The Power of Language

This week the reading by Thiong’o really struck me. It also made me feel sort of helpless when I thought about the way that we as academics approach the subject. I am sure I will never know or experience the hardship he went through at school; of being forced to speak the language of the colonisers and then being treated differently according to the level of mastery of the language. I am sure none of my 101 students would enjoy it if I placed every one of them in a hierarchy according to their French! I am pretty sure there would be some serious uproar as well. Yet this is what children have been subjected to in Africa where imperialism continues to control.

My feelings of helplessness arise because in reading the various texts for the week I became aware that the only way that I will ever know or be made familiar with the struggles of the writers who have decided to speak out and seize back their culture and history is by sitting at my kitchen table with a cup of tea only imagining how bad it could have been for them. I have to say that I do feel a sense of guilt and shame in this approach. I guess it’s like a sort of boiled-down version of chapter two of Thiong’o’s text where they sat around at the conference discussing what African literature was or could be. There’s lots of hypothesizing and discussion, but where is the action and involvement?

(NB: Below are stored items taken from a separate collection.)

-- ==== Sys2Proof/Laws/FrameAxis.lean ====
section
/-! SUPPORT. What each operation and meaning of Machine/Axis.lean can change: one mask and one lemma each. -/

set_option Elab.async false

namespace Sys2Proof.Machine

def mask_axShow : Nat := 0x17e00000800000000000000000273c00139000000000000000000000000000000000000000000000000000000000000000000000000000000020000000000

theorem within_axShow {s : State} {b1 : Nat} : Within mask_axShow s (axShow s b1) := by
  unfold axShow
  extract_lets -merge -useContext -underBinder v0 v1 v2 v3 s4 s5 s6 s7 s8 s9 s10 s11 s12 s13 s14 s15 s16 s17 s18 s19 s20 s21 s22 s23
  have hs4 : Within mask_axShow s s4 :=
    ((Within.refl mask_axShow s).set64 (key_AX_POS_HI _) rfl (key_AX_POS_LO _) rfl)
  have hs5 : Within mask_axShow s s5 :=
    (hs4.setS (key_AX_VEL _) rfl)
  have hs6 : Within mask_axShow s s6 :=
    (hs5.set (key_AX_POS_UM _) rfl)
  have hs7 : Within mask_axShow s s7 :=
    (hs6.setB (key_AX_MOVING _) rfl)
  have hs8 : Within mask_axShow s s8 :=
    (hs7.setB (key_AX_AT_TARGET _) rfl)
  have hs9 : Within mask_axShow s s9 :=
    (hs8.set (key_AX_MQ_COUNT _) rfl)
  have hs10 : Within mask_axShow s s10 :=
    (hs9.setB (key_AX_Q_EMPTY _) rfl)
  have hs11 : Within mask_axShow s s11 :=
    (hs10.setB (key_AX_Q_FULL _) rfl)
  have hs12 : Within mask_axShow s s12 :=
    (hs11.setB (key_AX_GO_WAIT _) rfl)
  have hs13 : Within mask_axShow s s13 :=
    (hs12.set (key_AX_RUN_KIND _) rfl)
  have hs14 : Within mask_axShow s s14 :=
    (hs13.set (key_AX_RUN_PRF _) rfl)
  have hs15 : Within mask_axShow s s15 :=
    (hs14.set (key_AX_RUN_SEG _) rfl)
  have hs16 : Within mask_axShow s s16 :=
    (hs15.setB (key_AX_DIR_OPEN _) rfl)
  have hs17 : Within mask_axShow s s17 :=
    (hs16.setB (key_HDR_FAULT _) rfl)
  have hs18 : Within mask_axShow s s18 :=
    (hs17.setBit key_TRV_MOVING_MASK rfl)
  have hs19 : Within mask_axShow s s19 :=
    (hs18.setBit key_TRV_STO_MASK rfl)
  have hs20 : Within mask_axShow s s20 :=
    (hs19.setB key_TRV_ANY_MOVING rfl)
  have hs21 : Within mask_axShow s s21 :=
    (hs20.setB key_TRV_ANY_STO rfl)
  have hs22 : Within mask_axShow s s22 :=
    (hs21.setB key_TRV_ANY_FAULT rfl)
  have hs23 : Within mask_axShow s s23 :=
    (hs22.setB key_TRV_GO_PENDING rfl)
  exact (hs23.set key_TRV_TBL_INUSE rfl)

def mask_putAx : Nat := 0x17e00000800000000000000000273c00139000000000000000000000000000000000000000000000000000000000000000000000000000000020000000400

theorem within_putAx {s : State} {b1 : Nat} {b2 : Axis} : Within mask_putAx s (putAx s b1 b2) := by
  unfold putAx
  exact (((Within.refl mask_putAx s).step within_State_setAx rfl).step within_axShow rfl)

def mask_axAsk : Nat := 0x400

theorem within_axAsk {s : State} {b1 : Nat} {b2 : Req} : Within mask_axAsk s (axAsk s b1 b2) := by
  unfold axAsk
  extract_lets -merge -useContext -underBinder v0
  exact ((Within.refl mask_axAsk s).step within_State_setAx rfl)

def mask_axFlush : Nat := 0x17e00000800000000000010000273c00139000000000000000000000000000000000000000000000000000000000000000000000000000001020000000400

theorem within_axFlush {s : State} {b1 : Nat} : Within mask_axFlush s (axFlush s b1) := by
  unfold axFlush
  extract_lets -merge -useContext -underBinder v0 s1
  have hs1 : Within mask_axFlush s s1 :=
    (((Within.refl mask_axFlush s).countBy (key_AX_MQ_FLUSH_CNT _) rfl).countBy (key_HDR_PG_DROP_CNT _) rfl)
  exact (hs1.step within_putAx rfl)

def mask_axTarget : Nat := 0x20000000000000000000000000000000000000000000000000000000000000000000000000000000000000000000000000000000

theorem within_axTarget {s : State} {b1 : Nat} {b2 : Int} : WithinP mask_axTarget s (axTarget s b1 b2) := by
  unfold axTarget
  extract_lets -merge -useContext -underBinder v0 s1 v2 v3
  have hs1 : Within mask_axTarget s s1 :=
    (Within.ite
      (Within.refl mask_axTarget s)
      ((Within.refl mask_axTarget s).count (key_AX_CLAMP_CNT _) rfl))
  exact (WithinP.mk (Within.ite
    hs1
    (hs1.count (key_AX_CLAMP_CNT _) rfl)))

def mask_axPush : Nat := 0x17e00000800000000000038000273c00139000000000000000000000000000000000000000000000000000000000000000000000000000001020000000400

theorem within_axPush {s : State} {b1 : Nat} {b2 : Entry} : WithinP mask_axPush s (axPush s b1 b2) := by
  unfold axPush
  extract_lets -merge -useContext -underBinder s0 v1
  have hs0 : Within mask_axPush s s0 :=
    (Within.ite
      ((Within.refl mask_axPush s).step within_axFlush rfl)
      (Within.refl mask_axPush s))
  exact (WithinP.ite
    (WithinP.mk (Within.refl mask_axPush s))
    (WithinP.ite
      (WithinP.mk (hs0.countDrop (key_AX_MQ_DROP_CNT _) rfl rfl))
      (by
        split
        · rename_i p2 q3 w4 w5 e6
          have hq3 : Within mask_axPush s q3 := .of_eq e6 (hs0.stepP within_axTarget rfl)
          extract_lets -merge -useContext -underBinder v7
          exact (WithinP.mk (hq3.step within_putAx rfl)) : WithinP mask_axPush s _)))

def mask_axReverse : Nat := 0x20000000000000000000000000000000000000000000000000000000000000000000000000000000000000000000000000000400

theorem within_axReverse {s : State} {b1 : Nat} : WithinP mask_axReverse s (axReverse s b1) := by
  unfold axReverse
  exact (WithinP.ite
    (WithinP.mk (Within.refl mask_axReverse s))
    (by
      split
      · rename_i p0 q1 w2 w3 e4
        have hq1 : Within mask_axReverse s q1 := .of_eq e4 ((Within.refl mask_axReverse s).stepP within_axTarget rfl)
        exact (WithinP.mk (hq1.step within_axAsk rfl)) : WithinP mask_axReverse s _))

def mask_stopInfo : Nat := 0xc000040000000000000000000000000000000000000000000000000000000000000000000000000000000000000000000

theorem within_stopInfo {s : State} {b1 : Nat} {b2 : Nat} {b3 : Nat} : Within mask_stopInfo s (stopInfo s b1 b2 b3) := by
  unfold stopInfo
  exact ((((Within.refl mask_stopInfo s).set (key_AX_STOP_CAUSE _) rfl).set (key_AX_STOP_RAMP _) rfl).setB (key_AX_STOPPING _) rfl)

def mask_stoPut : Nat := 0x17e00000800000000000000000273c0013d000000000000000000000000000000000000000000000000000000000000000000000000000000020000000400

theorem within_stoPut {s : State} {b1 : Nat} {b2 : Bool} : Within mask_stoPut s (stoPut s b1 b2) := by
  unfold stoPut
  extract_lets -merge -useContext -underBinder v0 s1
  have hs1 : Within mask_stoPut s s1 :=
    (Within.ite
      ((Within.refl mask_stoPut s).step within_State_setAx rfl)
      (Within.refl mask_stoPut s))
  exact ((hs1.setB (key_AX_STO _) rfl).step within_axShow rfl)

def mask_stoSync : Nat := 0x17e00000800000000000000000273c0013d000000000000000000000000000000000000000000000000000000000000000000000000000000020000000400

theorem within_stoSync {s : State} : Within mask_stoSync s (stoSync s) := by
  unfold stoSync
  exact ((Within.refl mask_stoSync s).eachAx fun t0 x0 hl0 =>
    (hl0.step within_stoPut rfl))

def mask_homeEnd : Nat := 0x100000000000000000000400000000000000000000000000000000000000000000000000000000000000000000000000000000000000400

theorem within_homeEnd {s : State} {b1 : Nat} {b2 : Nat} : Within mask_homeEnd s (homeEnd s b1 b2) := by
  unfold homeEnd
  extract_lets -merge -useContext -underBinder v0
  exact ((((Within.refl mask_homeEnd s).setB (key_AX_HOMING _) rfl).set (key_AX_HOME_RESULT _) rfl).step within_State_setAx rfl)

def mask_stepEnd : Nat := 0x20000000000000000000000000000000000000000000000000000000000000000000000000000000000000000000000000000000000000000000000000000000600000000000000000000000000000000000000000000000000000000000000000000000000000000000000000000000000000000000100000000a400

theorem within_stepEnd {s : State} {b1 : Nat} {b2 : Nat} : Within mask_stepEnd s (stepEnd s b1 b2) := by
  unfold stepEnd
  extract_lets -merge -useContext -underBinder v0 s1 s2 v3 s4
  have hs1 : Within mask_stepEnd s s1 :=
    (Within.ite
      ((Within.refl mask_stepEnd s).count (key_AX_GAP_STALE_CNT _) rfl)
      (Within.refl mask_stepEnd s))
  have hs2 : Within mask_stepEnd s s2 :=
    ((hs1.set (key_AX_STEP_INFO _) rfl).step within_State_setAx rfl)
  have hs4 : Within mask_stepEnd s s4 :=
    (hs2.step within_State_setDw rfl)
  exact (Within.ite
    (hs4.step within_State_event rfl)
    hs4)

def mask_devFault : Nat := 0x200000000000000000000000000000000000000000000000000000000000000000000000000000000000000000000000000000000000000000000000000017e10000800000000700000000273c00139100000000000000000000000000000000000000000000000000000000000000000000000000001820000008400

theorem within_devFault {s : State} {b1 : Nat} {b2 : Nat} {b3 : Int} : Within mask_devFault s (devFault s b1 b2 b3) := by
  unfold devFault
  extract_lets -merge -useContext -underBinder v0 s1 s2 s3 s4 v5 s6
  have hs1 : Within mask_devFault s s1 :=
    ((((Within.refl mask_devFault s).setB (key_AX_DEV_FAULT _) rfl).set (key_AX_DEV_CAUSE _) rfl).set (key_AX_DEV_STATE _) rfl)
  have hs2 : Within mask_devFault s s2 :=
    (hs1.setSat (key_AX_DEV_LAST _) rfl)
  have hs3 : Within mask_devFault s s3 :=
    (hs2.countFault (key_AX_DEV_FAULT_CNT _) rfl rfl)
  have hs4 : Within mask_devFault s s4 :=
    (hs3.step within_State_event rfl)
  have hs6 : Within mask_devFault s s6 :=
    (hs4.step within_State_setAx rfl)
  exact ((hs6.step within_axAsk rfl).step within_axShow rfl)

def mask_encoderLost : Nat := 0x200000000000000000000000000000000000000000000000000000000000000000000000000000000000000000000000000000000000000000000000000017e10000800800000700000000273c00139900000000000000000000000000000002000000000000000000000000000000000000000000001820000008400

theorem within_encoderLost {s : State} {b1 : Nat} : Within mask_encoderLost s (encoderLost s b1) := by
  unfold encoderLost
  extract_lets -merge -useContext -underBinder v0 s1 s2
  have hs1 : Within mask_encoderLost s s1 :=
    ((Within.refl mask_encoderLost s).step within_State_setAx rfl)
  have hs2 : Within mask_encoderLost s s2 :=
    ((hs1.setB (key_AX_HOMED _) rfl).set (key_AX_FORCE_EST _) rfl)
  exact (Within.ite
    (Within.refl mask_encoderLost s)
    ((hs2.setBit key_SAFM_ENC_HOLD rfl).step within_devFault rfl))

def mask_envPut : Nat := 0x2000000000000000000000000000000000000000000000000000000000000000000000000000000000000000000000000000000000000000000000000000000000000000000000000000000000000000000000000000000000000000000000000000000000000000000000000000000000000000000000000000000000000000000000000

theorem within_envPut {s : State} {b1 : Nat} {b2 : Nat} {b3 : Nat} {b4 : Int} {b5 : Int} : Within mask_envPut s (envPut s b1 b2 b3 b4 b5) := by
  unfold envPut
  exact (((Within.refl mask_envPut s).wr16To (mem_AX_2 _) rfl).wr16To (mem_AX_2 _) rfl)

def mask_axModels : Nat := 0x40201000000000000000000000000000000000000000000000000000000000000000000000000000000000000000000000000000000000000000000

theorem within_axModels {s : State} {b1 : Nat} : Within mask_axModels s (axModels s b1) := by
  unfold axModels
  extract_lets -merge -useContext -underBinder s0 s1
  have hs0 : Within mask_axModels s s0 :=
    ((Within.refl mask_axModels s).set (key_AX_FORCE_THR _) rfl)
  have hs1 : Within mask_axModels s s1 :=
    (hs0.setSat (key_AX_V_LIM _) rfl)
  exact (hs1.setSat (key_AX_REV_AMAX _) rfl)

def mask_envClear : Nat := 0x46601000000000000000000000000000000000000000000000000000000000000000000000000000000000000000000000000000000000000000000

theorem within_envClear {s : State} {b1 : Nat} : Within mask_envClear s (envClear s b1) := by
  unfold envClear
  exact (((((Within.refl mask_envClear s).setB (key_AX_ENV_VALID _) rfl).setB (key_AX_MASS_VALID _) rfl).set (key_AX_MASS_G _) rfl).step within_axModels rfl)

def mask_askReversal : Nat := 0x38000000000000000000000000000000000000000000000000000000000000000000000000000000000000000000000000000000000000000000400

theorem within_askReversal {s : State} {b1 : Nat} {b2 : Nat} {b3 : optParam Bool false} : Within mask_askReversal s (askReversal s b1 b2 b3) := by
  unfold askReversal
  extract_lets -merge -useContext -underBinder v0 s1
  have hs1 : Within mask_askReversal s s1 :=
    (((Within.refl mask_askReversal s).set (key_AX_TRIP_CAUSE _) rfl).set (key_AX_TRIP_BIN _) rfl)
  exact (Within.ite
    (Within.refl mask_askReversal s)
    ((hs1.set (key_AX_TRIP_F _) rfl).step within_axAsk rfl))

end Sys2Proof.Machine
end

I admire the way Thiong’o writes and agree with him when he talks about language as culture, in that it is the product of a particular history, he states that “culture is a product of the history which it in turn reflects” (1134). In connection with this I also enjoyed the way he wrote about hearing stories in his mother tongue and how they “learnt the music of [their] language” (1131), this really emphasized the pleasure and enjoyment he derived from his mother tongue Gikiyu, and made it all the more heartbreaking to hear that “the language of my education was no longer the language of my culture” (1131). I think the points he brings up about how cultural invasion is related to language are very important, and while it was tough to read it was also insightful for me to consider the things he writes about, albeit from a distance.

2 thoughts on “The Power of Language

  1. Hi, Sinead:

    As you, I was thinking how traumatic it must be to be forced to change the own language and, in consequence, the culture. It should be very difficult to recover from this trauma.

    Unfortunately, it not only occurs when a country is colonized by other, but also within a country. In Perú, for instance, nowadays people of the Andes are forced to speak Spanish, renounce to Quechua or other native language and, in consequence, renounce to their culture. And it is politic of the State! The same State that must respect the differences of the habitants.

    It is incredible how language is capable to change cultures, lives, when it is imposed.

  2. Hi Sinead,

    Yes, I too felt the same way while reading Thion’o’s text. Plus, I am taking a class focusing on Human Rights in French/Francophonie literature and believe me I have seen worse; we have read texts from holocaust victims, text from those in Rwanda, text from the Algerian revolution which no one talks about, and so much more. It is just downright sad to read some of these things but I think it is also necessary. I feel like sometimes we live in a bubble and don’t realize the things going on around us. I take heart in what I do and am grateful everyday for the life i live. Bruno talked about Peru and the same can be said about many countries from around the world.